Сильнее заклинание, которое я взял с собой, – сказал Сенан, – и лучше мой стих.

То есть говорящий о своем речевом действии друид называет его sén (< лат. signum), тогда как компилятор Жития это же речевое действие характеризует как bricht, то есть словом, имеющим скорее отрицательные коннотации. Сам же святой Сенан повторяет слово sén и по отношению к пению друида, и применительно к собственному тексту. Причем отметим, что само заклинание друида, в отличие от стиха святого, в Житии не приводится.

В своем «Глоссарии», составленном в самом начале X в., епископ Кормак Мак-Куллинен так пишет о друидах:

Drai.i. dorua ai.i. airechetal, ar is tria dan dogni sium a brechta [Meyer 1913: 40] – Друид (маг?), то есть достиг бы поэзии, то естьраспевания, ибо через стихи (искусство) осуществляет он своизаклинания.

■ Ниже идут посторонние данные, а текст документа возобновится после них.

/-- An instruction issued (R235): `w` is its word; none when the fields fit no word. -/
def issue (t : Nat) (w : Option Nat) (f : TaskX → Dev → Act) (d : Dev) : Dev :=
  if !scanRuns t d || w.isNone || codeAt t (taskX t d).pc d != w then d
  else
    let e := taskEngine t d
    let d1 := engTake e t d
    if watchReached t (loomAt (shuEngX e d1).at_ d1) d1 then d
    else
      match f { taskX t d1 with pc := (taskX t d1).pc + 1 } d1 with
      | .done x d2 cyc => engSettleRun e t (spend e cyc (taskMod t (fun _ => x) d2))
      | .err c => scanError t c d1

/-- As `issue`, on the whole state. -/
def isa (t : Nat) (w : Option Nat) (f : TaskX → Dev → Act) (s : State) : Host.Outcome State Fault Refusal :=
  .next { s with dev := issue t w f s.dev }

/-! Format A. -/

/-- A result of the register file: the value, whether it is a pair, and the flags of R233. -/
structure Alu where
  v : Int
  wide : Bool := false
  isat : Bool := false
  divz : Bool := false
  ferr : Bool := false

/-- A word as a result. -/
def aluW (v : Nat) : Alu := { v := v }

/-- A truth value as a result. -/
def aluB (b : Bool) : Alu := { v := if b then 1 else 0 }

/-- A saturating INT32 result. -/
def aluSat (v : Int) : Alu := { v := satS 32 v, isat := satS 32 v != v }

/-- A saturating 64-bit result. -/
def aluSat64 (v : Int) : Alu := { v := satS 64 v, wide := true, isat := satS 64 v != v }

/-- The flags that a result sets (R233). -/
def aluFlags (t : Nat) (q : Alu) (d : Dev) : Dev :=
  d |> onlyIf q.isat (put SHU_TASK_STATE_ISAT t 1) |> onlyIf q.ferr (put SHU_TASK_STATE_FERR t 1)
    |> onlyIf q.divz (fun d => stick SHU_TASK_STATE_DIVZ t 0x0904 t d)

/-- A result written to `rd` (R233). -/
def aluPut (t rd : Nat) (q : Alu) (cyc : Nat) (x : TaskX) (d : Dev) : Act :=
  .done (if q.wide then setP rd q.v x else setX rd (ofInt 32 q.v) x) (aluFlags t q d) cyc

/-- A format A instruction: the largest SUB, whether rb is used, and the register numbers that must be even (R234, R238). -/
def regOp (op cyc smax : Nat) (useB : Bool) (even : List Nat) (t rd ra rb sub : Nat) (f : TaskX → Alu) :
    State → Host.Outcome State Fault Refusal :=
  isa t (wordA op rd ra rb sub) fun x d =>
    if smax < sub ∨ (useB = false ∧ rb ≠ 0) then .err 1
    else if even.any (· % 2 == 1) then .err 4
    else aluPut t rd (f x) cyc x d

/-- MOV. -/
def execIMov (task rd ra rb sub : Nat) (s : State) : Host.Outcome State Fault Refusal :=
  regOp 0x06 1 0 false [] task rd ra rb sub (fun x => aluW (xr x ra)) s

/-- MOVT. -/
def execIMovt (task rd ra rb sub : Nat) (s : State) : Host.Outcome State Fault Refusal :=
  regOp 0x07 1 0 false [rd, ra] task rd ra rb sub (fun x => { v := xp x ra, wide := true }) s

/-- ADD, INT32 saturating. -/
def execIAdd (task rd ra rb sub : Nat) (s : State) : Host.Outcome State Fault Refusal :=
  regOp 0x08 1 0 true [] task rd ra rb sub (fun x => aluSat (xs x ra + xs x rb)) s

/-- SUB. -/
def execISub (task rd ra rb sub : Nat) (s : State) : Host.Outcome State Fault Refusal :=
  regOp 0x09 1 0 true [] task rd ra rb sub (fun x => aluSat (xs x ra - xs x rb)) s

/-- MUL. -/
def execIMul (task rd ra rb sub : Nat) (s : State) : Host.Outcome State Fault Refusal :=
  regOp 0x0A 2 0 true [] task rd ra rb sub (fun x => aluSat (xs x ra * xs x rb)) s

/-- DIV (R233): truncated toward zero; a divisor of 0 gives 0 and DIVZ. -/
def execIDiv (task rd ra rb sub : Nat) (s : State) : Host.Outcome State Fault Refusal :=
  regOp 0x0B 18 0 true [] task rd ra rb sub (fun x =>
    if xs x rb = 0 then { v := 0, divz := true } else aluSat (Int.tdiv (xs x ra) (xs x rb))) s

/-- MOD (R233): the sign of the dividend. -/
def execIMod (task rd ra rb sub : Nat) (s : State) : Host.Outcome State Fault Refusal :=
  regOp 0x0C 18 0 true [] task rd ra rb sub (fun x =>
    if xs x rb = 0 then { v := 0, divz := true } else { v := Int.tmod (xs x ra) (xs x rb) }) s

/-- NEG. -/
def execINeg (task rd ra rb sub : Nat) (s : State) : Host.Outcome State Fault Refusal :=
  regOp 0x0E 1 0 false [] task rd ra rb sub (fun x => aluSat (-xs x ra)) s

/-- ABS. -/
def execIAbs (task rd ra rb sub : Nat) (s : State) : Host.Outcome State Fault Refusal :=
  regOp 0x0F 1 0 false [] task rd ra rb sub (fun x => aluSat |xs x ra|) s

/-- AND. -/
def execIAnd (task rd ra rb sub : Nat) (s : State) : Host.Outcome State Fault Refusal :=
  regOp 0x10 1 0 true [] task rd ra rb sub (fun x => aluW (xr x ra &&& xr x rb)) s

/-- OR. -/
def execIOr (task rd ra rb sub : Nat) (s : State) : Host.Outcome State Fault Refusal :=
  regOp 0x11 1 0 true [] task rd ra rb sub (fun x => aluW (xr x ra ||| xr x rb)) s

/-- XOR. -/
def execIXor (task rd ra rb sub : Nat) (s : State) : Host.Outcome State Fault Refusal :=
  regOp 0x12 1 0 true [] task rd ra rb sub (fun x => aluW (xr x ra ^^^ xr x rb)) s

/-- NOT. -/
def execINot (task rd ra rb sub : Nat) (s : State) : Host.Outcome State Fault Refusal :=
  regOp 0x13 1 0 false [] task rd ra rb sub (fun x => { v := -1 - xr x ra }) s

/-- SHL: no saturation. -/
def execIShl (task rd ra rb sub : Nat) (s : State) : Host.Outcome State Fault Refusal :=
  regOp 0x14 1 0 true [] task rd ra rb sub (fun x => aluW (xr x ra * 2 ^ (xr x rb % 32))) s

/-- SHR: arithmetic. -/
def execIShr (task rd ra rb sub : Nat) (s : State) : Host.Outcome State Fault Refusal :=
  regOp 0x15 1 0 true [] task rd ra rb sub (fun x => { v := xs x ra / (2 ^ (xr x rb % 32) : Nat) }) s

/-- BNOT. -/
def execIBnot (task rd ra rb sub : Nat) (s : State) : Host.Outcome State Fault Refusal :=
  regOp 0x16 1 0 false [] task rd ra rb sub (fun x => aluB (xr x ra == 0)) s

/-- TOBOOL. -/
def execITobool (task rd ra rb sub : Nat) (s : State) : Host.Outcome State Fault Refusal :=
  regOp 0x17 1 0 false [] task rd ra rb sub (fun x => aluB (xr x ra != 0)) s

/-- The relation that SUB names (R235): EQ, NE, LT, LE, GT, GE. -/
def relation (sub : Nat) (a b : Int) : Bool :=
  match sub with
  | 0 => a == b
  | 1 => a != b
  | 2 => decide (a < b)
  | 3 => decide (a ≤ b)
  | 4 => decide (b < a)
  | _ => decide (b ≤ a)

/-- CMP. -/
def execICmp (task rd ra rb sub : Nat) (s : State) : Host.Outcome State Fault Refusal :=
  regOp 0x18 1 5 true [] task rd ra rb sub (fun x => aluB (relation sub (xs x ra) (xs x rb))) s

/-- CMPT. -/
def execICmpt (task rd ra rb sub : Nat) (s : State) : Host.Outcome State Fault Refusal :=
  regOp 0x19 2 5 true [ra, rb] task rd ra rb sub (fun x => aluB (relation sub (xp x ra) (xp x rb))) s

/-- CMPF: ordered conditions give 0 for a NaN, NE and UNORD give 1. -/
def execICmpf (task rd ra rb sub : Nat) (s : State) : Host.Outcome State Fault Refusal :=
  regOp 0x1A 2 6 true [] task rd ra rb sub (fun x =>
    let un := f32IsNaN (xr x ra) || f32IsNaN (xr x rb)
    aluB (if sub = 6 then un else if un then sub == 1 else relation sub (f32Order (xr x ra) (xr x rb)) 0)) s

/-- SEL. -/
def execISel (task rd ra rb sub : Nat) (s : State) : Host.Outcome State Fault Refusal :=
  regOp 0x1B 1 0 true [] task rd ra rb sub (fun x => aluW (if xr x rd ≠ 0 then xr x rb else xr x ra)) s

/-- The lesser or the greater of two words, as INT32 or REAL32 by SUB. -/
def pickWord (big : Bool) (sub a b : Nat) : Nat :=
  if sub = 1 then f32Pick big a b
  else if (decide (toInt 32 a ≤ toInt 32 b)) != big then a else b

/-- MIN. -/
def execIMin (task rd ra rb sub : Nat) (s : State) : Host.Outcome State Fault Refusal :=
  regOp 0x1C 1 1 true [] task rd ra rb sub (fun x => aluW (pickWord false sub (xr x ra) (xr x rb))) s

/-- MAX. -/
def execIMax (task rd ra rb sub : Nat) (s : State) : Host.Outcome State Fault Refusal :=
  regOp 0x1D 1 1 true [] task rd ra rb sub (fun x => aluW (pickWord true sub (xr x ra) (xr x rb))) s

/-- LIMIT: min(max(rd, ra), rb). -/
def execILimit (task rd ra rb sub : Nat) (s : State) : Host.Outcome State Fault Refusal :=
  regOp 0x1E 2 1 true [] task rd ra rb sub (fun x =>
    aluW (pickWord false sub (pickWord true sub (xr x rd) (xr x ra)) (xr x rb))) s

/-- SAT16. -/
def execISat16 (task rd ra rb sub : Nat) (s : State) : Host.Outcome State Fault Refusal :=
  regOp 0x1F 1 0 false [] task rd ra rb sub (fun x =>
    { v := satS 16 (xs x ra), isat := satS 16 (xs x ra) != xs x ra }) s

/-- FADD. -/
def execIFadd (task rd ra rb sub : Nat) (s : State) : Host.Outcome State Fault Refusal :=
  regOp 0x20 3 0 true [] task rd ra rb sub (fun x => aluW (f32Add (xr x ra) (xr x rb))) s

/-- FSUB. -/
def execIFsub (task rd ra rb sub : Nat) (s : State) : Host.Outcome State Fault Refusal :=
  regOp 0x21 3 0 true [] task rd ra rb sub (fun x => aluW (f32Sub (xr x ra) (xr x rb))) s

/-- FMUL. -/
def execIFmul (task rd ra rb sub : Nat) (s : State) : Host.Outcome State Fault Refusal :=
  regOp 0x22 3 0 true [] task rd ra rb sub (fun x => aluW (f32Mul (xr x ra) (xr x rb))) s

/-- FDIV. -/
def execIFdiv (task rd ra rb sub : Nat) (s : State) : Host.Outcome State Fault Refusal :=
  regOp 0x23 14 0 true [] task rd ra rb sub (fun x => aluW (f32Div (xr x ra) (xr x rb))) s

/-- FSQRT. -/
def execIFsqrt (task rd ra rb sub : Nat) (s : State) : Host.Outcome State Fault Refusal :=
  regOp 0x24 16 0 false [] task rd ra rb sub (fun x => aluW (f32Sqrt (xr x ra))) s

/-- FNEG: SUB 0 the negative, SUB 1 the absolute value. -/
def execIFneg (task rd ra rb sub : Nat) (s : State) : Host.Outcome State Fault Refusal :=
  regOp 0x25 1 1 false [] task rd ra rb sub (fun x => aluW (if sub = 0 then f32Neg (xr x ra) else f32Abs (xr x ra))) s

/-- ITOF. -/
def execIItof (task rd ra rb sub : Nat) (s : State) : Host.Outcome State Fault Refusal :=
  regOp 0x26 2 0 false [] task rd ra rb sub (fun x => aluW (f32OfScaled (xs x ra) 0)) s

/-- A REAL32 to a whole number with saturation (ISAT) and NaN (FERR). -/
def aluReal (w k : Nat) : Alu :=
  let q := f32ToInt w k
  { v := q.1, isat := q.2.1, ferr := q.2.2 }

/-- FTOI. -/
def execIFtoi (task rd ra rb sub : Nat) (s : State) : Host.Outcome State Fault Refusal :=
  regOp 0x27 2 0 false [] task rd ra rb sub (fun x => aluReal (xr x ra) 0) s

/-- QTOF. -/
def execIQtof (task rd ra rb sub : Nat) (s : State) : Host.Outcome State Fault Refusal :=
  regOp 0x28 2 0 false [] task rd ra rb sub (fun x => aluW (f32OfScaled (xs x ra) 31)) s

/-- FTOQ. -/
def execIFtoq (task rd ra rb sub : Nat) (s : State) : Host.Outcome State Fault Refusal :=
  regOp 0x29 2 0 false [] task rd ra rb sub (fun x => aluReal (xr x ra) 31) s

/-- ADDT. -/
def execIAddt (task rd ra rb sub : Nat) (s : State) : Host.Outcome State Fault Refusal :=
  regOp 0x2A 2 0 true [rd, ra, rb] task rd ra rb sub (fun x => aluSat64 (xp x ra + xp x rb)) s

/-- SUBT. -/
def execISubt (task rd ra rb sub : Nat) (s : State) : Host.Outcome State Fault Refusal :=
  regOp 0x2B 2 0 true [rd, ra, rb] task rd ra rb sub (fun x => aluSat64 (xp x ra - xp x rb)) s

/-- ITOT. -/
def execIItot (task rd ra rb sub : Nat) (s : State) : Host.Outcome State Fault Refusal :=
  regOp 0x2C 1 0 false [rd] task rd ra rb sub (fun x => { v := xs x ra, wide := true }) s

/-- TTOI. -/
def execITtoi (task rd ra rb sub : Nat) (s : State) : Host.Outcome State Fault Refusal :=
  regOp 0x2D 1 0 false [ra] task rd ra rb sub (fun x => aluSat (xp x ra)) s

/-! Format B. -/

/-- NOP. -/
def execINop (task rd ra x imm : Nat) (s : State) : Host.Outcome State Fault Refusal :=
  isa task (wordB 0x00 rd ra x imm) (fun y d => if rd + ra + x + imm ≠ 0 then .err 1 else .done y d 1) s

/-- A word may be read (R228): some record covers it. -/
def covered (t a : Nat) (d : Dev) : Bool := ((taskImg t d).bind fun m => coverOf m a).isSome

/-- A word may be stored by the task (R228). -/
def mayStore (t a : Nat) (d : Dev) : Bool :=
  match taskImg t d with
  | none => false
  | some m => ((coverOf m a).map fun v => v.owner == t).getD false && !inputWord m a

/-- Words stored in order, each with its old value in the undo log (R468). -/
def storeAll (t : Nat) (ws : List (Nat × Nat)) (x : TaskX) (d : Dev) : TaskX × Dev :=
  ws.foldl (fun p w => ({ p.1 with log := (w.1, varGet (bankOf t p.2) w.1 p.2) :: p.1.log }, taskPut t w.1 w.2 p.2)) (x, d)

/-- The operand address of format B, and whether its fields are legal (R234). -/
def addrB (y : TaskX) (ra x imm : Nat) : Option Nat :=
  if x = 0 then (if ra = 0 then some imm else none)
  else if x = 1 then some (imm + xr y ra % 65536) else none

/-- LD and LDT. -/
def loadOp (op cyc : Nat) (wide : Bool) (t rd ra x imm : Nat) : State → Host.Outcome State Fault Refusal :=
  isa t (wordB op rd ra x imm) fun y d =>
    match addrB y ra x imm with
    | none => .err 1
    | some a =>
      if wide ∧ (rd % 2 = 1 ∨ a % 2 = 1) then .err 4
      else if !covered t a d || (wide && !covered t (a + 1) d) then .err 2
      else
        let b := bankOf t d
        let y := setX rd (varGet b a d) y
        .done (if wide then setX (rd + 1) (varGet b (a + 1) d) y else y) d cyc

/-- LD. -/
def execILd (task rd ra x imm : Nat) (s : State) : Host.Outcome State Fault Refusal := loadOp 0x01 1 false task rd ra x imm s

/-- LDT. -/
def execILdt (task rd ra x imm : Nat) (s : State) : Host.Outcome State Fault Refusal := loadOp 0x02 2 true task rd ra x imm s

/-- ST and STT. -/
def storeOp (op cyc : Nat) (wide : Bool) (t rd ra x imm : Nat) : State → Host.Outcome State Fault Refusal :=
  isa t (wordB op rd ra x imm) fun y d =>
    match addrB y ra x imm with
    | none => .err 1
    | some a =>
      if wide ∧ (rd % 2 = 1 ∨ a % 2 = 1) then .err 4
      else if !mayStore t a d || (wide && !mayStore t (a + 1) d) then .err 2
      else
        let q := storeAll t ((a, xr y rd) :: if wide then [(a + 1, xr y (rd + 1))] else []) y d
        .done q.1 q.2 cyc

/-- ST. -/
def execISt (task rd ra x imm : Nat) (s : State) : Host.Outcome State Fault Refusal := storeOp 0x03 1 false task rd ra x imm s

/-- STT. -/
def execIStt (task rd ra x imm : Nat) (s : State) : Host.Outcome State Fault Refusal := storeOp 0x04 2 true task rd ra x imm s

/-- LDI. -/
def execILdi (task rd ra x imm : Nat) (s : State) : Host.Outcome State Fault Refusal :=
  isa task (wordB 0x05 rd ra x imm) (fun y d =>
    if ra ≠ 0 ∨ x = 3 then .err 1
    else
      let v := if x = 0 then ofInt 32 (toInt 16 imm) else if x = 1 then imm * 65536 + xr y rd % 65536 else imm
      .done (setX rd v y) d 1) s

/-- ADDI. -/
def execIAddi (task rd ra x imm : Nat) (s : State) : Host.Outcome State Fault Refusal :=
  isa task (wordB 0x0D rd ra x imm) (fun y d =>
    if x ≠ 0 then .err 1 else aluPut task rd (aluSat (xs y ra + toInt 16 imm)) 1 y d) s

План выражения и план содержания в данном примере оказываются как бы отчасти смешанными: акцент делается не на содержании текста, но на форме его бытования (как распев). Либо, что также возможно, некий магический текст, кодируемый как bricht, становился эффективным в том случае, если он исполнялся именно как пение? Пока, отметив лишь кратко, что данная практика «распевания заклинаний» в традиции ирландской связывается обычно именно с друидической магией, мы невольно выходим в новую область исследования (или хотя бы подхода к материалу). Обращаясь вновь, вот уже в который раз, к определению Н. И. Толстого, зададимся вопросом: а действия «определенного деятеля» предполагали некоего одного (типологически) деятеля? Или нескольких, различающихся по статусу и иными признакам? И как могли соотноситься «определенные действия» с «определенными деятелями», если были они неравноценны и неравнозначны?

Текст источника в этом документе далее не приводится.